– Не знаю я, что с ним… Ничего не пойму… На дворе ночь-полночь, метель, а его где носит? Ушел, ни слова не сказал. И так вторую неделю уже!

– Будет он докладываться, как же! – проворчала Макарьевна, подцепляя спицей упавшую петлю. – Что он у тебя – подлеток сопливый? Двадцать лет парню, дело известное. Кралю себе завел, только и всего.

– Да?! – вскинулась Варька. – Если так, я в церковь пойду и сто свечек Богородице воткну! На здоровье, пусть бегает!

– Так что ж ты маешься?

– А то! – Варька смолкла. Шумно высморкалась в полотенце, уткнулась подбородком в кулаки. Свеча треснула, уронив каплю воска. По стене метнулся сполох света. – Злой, как черт, ходит. Разговаривать совсем разучился. Целыми днями сидит, молчит, в стену смотрит. Даже гитару не мучит. Даже на Конную не идет! Второго дня Конаковы приходили, звали, так отказался. А чуть вечер – за ворота, и нет его всю ночь. И вчера тоже под утро явился! У меня уже терпеж лопнул, сунулась к нему, спрашиваю: «Где ты был?» В «Молдавии», говорит, с цыганами сидел. Да какая «Молдавия», когда трезвый, как архиерей! Врет, и сам видит и знает, что я вижу, а все равно врет. Сроду у нас такого не было!

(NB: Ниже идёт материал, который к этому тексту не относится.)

-- ==== Sys2Proof/Laws/State.lean ====
section
/-!
SUPPORT. What the named updates of a state leave alone, field by field, each true by unfolding: no later proof unfolds a
record update.
-/
namespace Sys2Proof.Machine

/-! ## setPort -/

@[simp] theorem setPort_now {p : Port} {x : PortState} {s : State} : (setPort p x s).now = s.now := rfl
@[simp] theorem setPort_ka {p : Port} {x : PortState} {s : State} : (setPort p x s).ka = s.ka := rfl
@[simp] theorem setPort_pw {p : Port} {x : PortState} {s : State} : (setPort p x s).pw = s.pw := rfl
@[simp] theorem setPort_cfg {p : Port} {x : PortState} {s : State} : (setPort p x s).cfg = s.cfg := rfl
@[simp] theorem setPort_node {p : Port} {x : PortState} {s : State} : (setPort p x s).node = s.node := rfl
@[simp] theorem setPort_span {p : Port} {x : PortState} {s : State} : (setPort p x s).span = s.span := rfl
@[simp] theorem setPort_cl {p : Port} {x : PortState} {s : State} : (setPort p x s).cl = s.cl := rfl
@[simp] theorem setPort_svc {p : Port} {x : PortState} {s : State} : (setPort p x s).svc = s.svc := rfl
@[simp] theorem setPort_relay {p : Port} {x : PortState} {s : State} : (setPort p x s).relay = s.relay := rfl
@[simp] theorem setPort_rd {p : Port} {x : PortState} {s : State} : (setPort p x s).rd = s.rd := rfl
@[simp] theorem setPort_st {p : Port} {x : PortState} {s : State} : (setPort p x s).st = s.st := rfl
@[simp] theorem setPort_nv {p : Port} {x : PortState} {s : State} : (setPort p x s).nv = s.nv := rfl
@[simp] theorem setPort_fail {p : Port} {x : PortState} {s : State} : (setPort p x s).fail = s.fail := rfl
@[simp] theorem setPort_cnt {p : Port} {x : PortState} {s : State} : (setPort p x s).cnt = s.cnt := rfl
@[simp] theorem setPort_sec {p : Port} {x : PortState} {s : State} : (setPort p x s).sec = s.sec := rfl
@[simp] theorem setPort_fw {p : Port} {x : PortState} {s : State} : (setPort p x s).fw = s.fw := rfl
@[simp] theorem setPort_ev {p : Port} {x : PortState} {s : State} : (setPort p x s).ev = s.ev := rfl
@[simp] theorem setPort_draws {p : Port} {x : PortState} {s : State} : (setPort p x s).draws = s.draws := rfl
@[simp] theorem setPort_pending {p : Port} {x : PortState} {s : State} : (setPort p x s).pending = s.pending := rfl

/-! ## upPort -/

@[simp] theorem upPort_now {p : Port} {f : PortState → PortState} {s : State} : (upPort p f s).now = s.now := rfl
@[simp] theorem upPort_ka {p : Port} {f : PortState → PortState} {s : State} : (upPort p f s).ka = s.ka := rfl
@[simp] theorem upPort_pw {p : Port} {f : PortState → PortState} {s : State} : (upPort p f s).pw = s.pw := rfl
@[simp] theorem upPort_cfg {p : Port} {f : PortState → PortState} {s : State} : (upPort p f s).cfg = s.cfg := rfl
@[simp] theorem upPort_node {p : Port} {f : PortState → PortState} {s : State} : (upPort p f s).node = s.node := rfl
@[simp] theorem upPort_span {p : Port} {f : PortState → PortState} {s : State} : (upPort p f s).span = s.span := rfl
@[simp] theorem upPort_cl {p : Port} {f : PortState → PortState} {s : State} : (upPort p f s).cl = s.cl := rfl
@[simp] theorem upPort_svc {p : Port} {f : PortState → PortState} {s : State} : (upPort p f s).svc = s.svc := rfl
@[simp] theorem upPort_relay {p : Port} {f : PortState → PortState} {s : State} : (upPort p f s).relay = s.relay := rfl
@[simp] theorem upPort_rd {p : Port} {f : PortState → PortState} {s : State} : (upPort p f s).rd = s.rd := rfl
@[simp] theorem upPort_st {p : Port} {f : PortState → PortState} {s : State} : (upPort p f s).st = s.st := rfl
@[simp] theorem upPort_nv {p : Port} {f : PortState → PortState} {s : State} : (upPort p f s).nv = s.nv := rfl
@[simp] theorem upPort_fail {p : Port} {f : PortState → PortState} {s : State} : (upPort p f s).fail = s.fail := rfl
@[simp] theorem upPort_cnt {p : Port} {f : PortState → PortState} {s : State} : (upPort p f s).cnt = s.cnt := rfl
@[simp] theorem upPort_sec {p : Port} {f : PortState → PortState} {s : State} : (upPort p f s).sec = s.sec := rfl
@[simp] theorem upPort_fw {p : Port} {f : PortState → PortState} {s : State} : (upPort p f s).fw = s.fw := rfl
@[simp] theorem upPort_ev {p : Port} {f : PortState → PortState} {s : State} : (upPort p f s).ev = s.ev := rfl
@[simp] theorem upPort_draws {p : Port} {f : PortState → PortState} {s : State} : (upPort p f s).draws = s.draws := rfl
@[simp] theorem upPort_pending {p : Port} {f : PortState → PortState} {s : State} : (upPort p f s).pending = s.pending := rfl

/-! ## restartHold -/

@[simp] theorem restartHold_now {s : State} : (restartHold s).now = s.now := rfl
@[simp] theorem restartHold_ka {s : State} : (restartHold s).ka = s.ka := rfl
@[simp] theorem restartHold_cfg {s : State} : (restartHold s).cfg = s.cfg := rfl
@[simp] theorem restartHold_node {s : State} : (restartHold s).node = s.node := rfl
@[simp] theorem restartHold_span {s : State} : (restartHold s).span = s.span := rfl
@[simp] theorem restartHold_cl {s : State} : (restartHold s).cl = s.cl := rfl
@[simp] theorem restartHold_svc {s : State} : (restartHold s).svc = s.svc := rfl
@[simp] theorem restartHold_ports {s : State} : (restartHold s).ports = s.ports := rfl
@[simp] theorem restartHold_relay {s : State} : (restartHold s).relay = s.relay := rfl
@[simp] theorem restartHold_rd {s : State} : (restartHold s).rd = s.rd := rfl
@[simp] theorem restartHold_st {s : State} : (restartHold s).st = s.st := rfl
@[simp] theorem restartHold_nv {s : State} : (restartHold s).nv = s.nv := rfl
@[simp] theorem restartHold_fail {s : State} : (restartHold s).fail = s.fail := rfl
@[simp] theorem restartHold_cnt {s : State} : (restartHold s).cnt = s.cnt := rfl
@[simp] theorem restartHold_sec {s : State} : (restartHold s).sec = s.sec := rfl
@[simp] theorem restartHold_fw {s : State} : (restartHold s).fw = s.fw := rfl
@[simp] theorem restartHold_ev {s : State} : (restartHold s).ev = s.ev := rfl
@[simp] theorem restartHold_draws {s : State} : (restartHold s).draws = s.draws := rfl
@[simp] theorem restartHold_pending {s : State} : (restartHold s).pending = s.pending := rfl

– А чего ж ты хочешь? – удивилась Макарьевна. – Чтоб он тебе про свою кралю со всех сторон обсказал? Ты – девка, тебе ни слышать, ни думать про такое не годится. А его дело холостое, пусть гуляет. На то и молодость дана. Вот когда я еще у покойника-батюшки в Устюгах жила…

– Может, мне знать и не годится, – с горечью отозвалась Варька, – только что это за краля, после которой человек с единственной сестрой разговаривать не хочет? Какая от нее радость? Ей-богу, лучше бы женился.

– Жени-и-ился… – усмехнулась Макарьевна. – Уж с этим хомутом успеется, не беспокойся. Тебе-то что за радость с невесткой грызться?

– Нет, я бы не грызлась, – Варька вздохнула. – У них бы дети пошли, и я бы с ними хоть возилась…

– У, куда! Еще со своими навозишься.

– Ай, чепуха… Кузьма! А ты что молчишь? С тобой разговариваю!

– А что я? – Кузьма выронил гвоздь, захлопал глазами. – Что я-то? Я же совсем ничего не знаю!

– А мог бы и знать, – Варька придвинулась к нему. – Макарьевна правду говорит, я – девка, сестра, мне он не скажет, а тебе… Друзья же вы! Неужто ни словом не обмолвился? Где его нелегкая по ночам носит?

– И понятья никакого нету… – поежился Кузьма.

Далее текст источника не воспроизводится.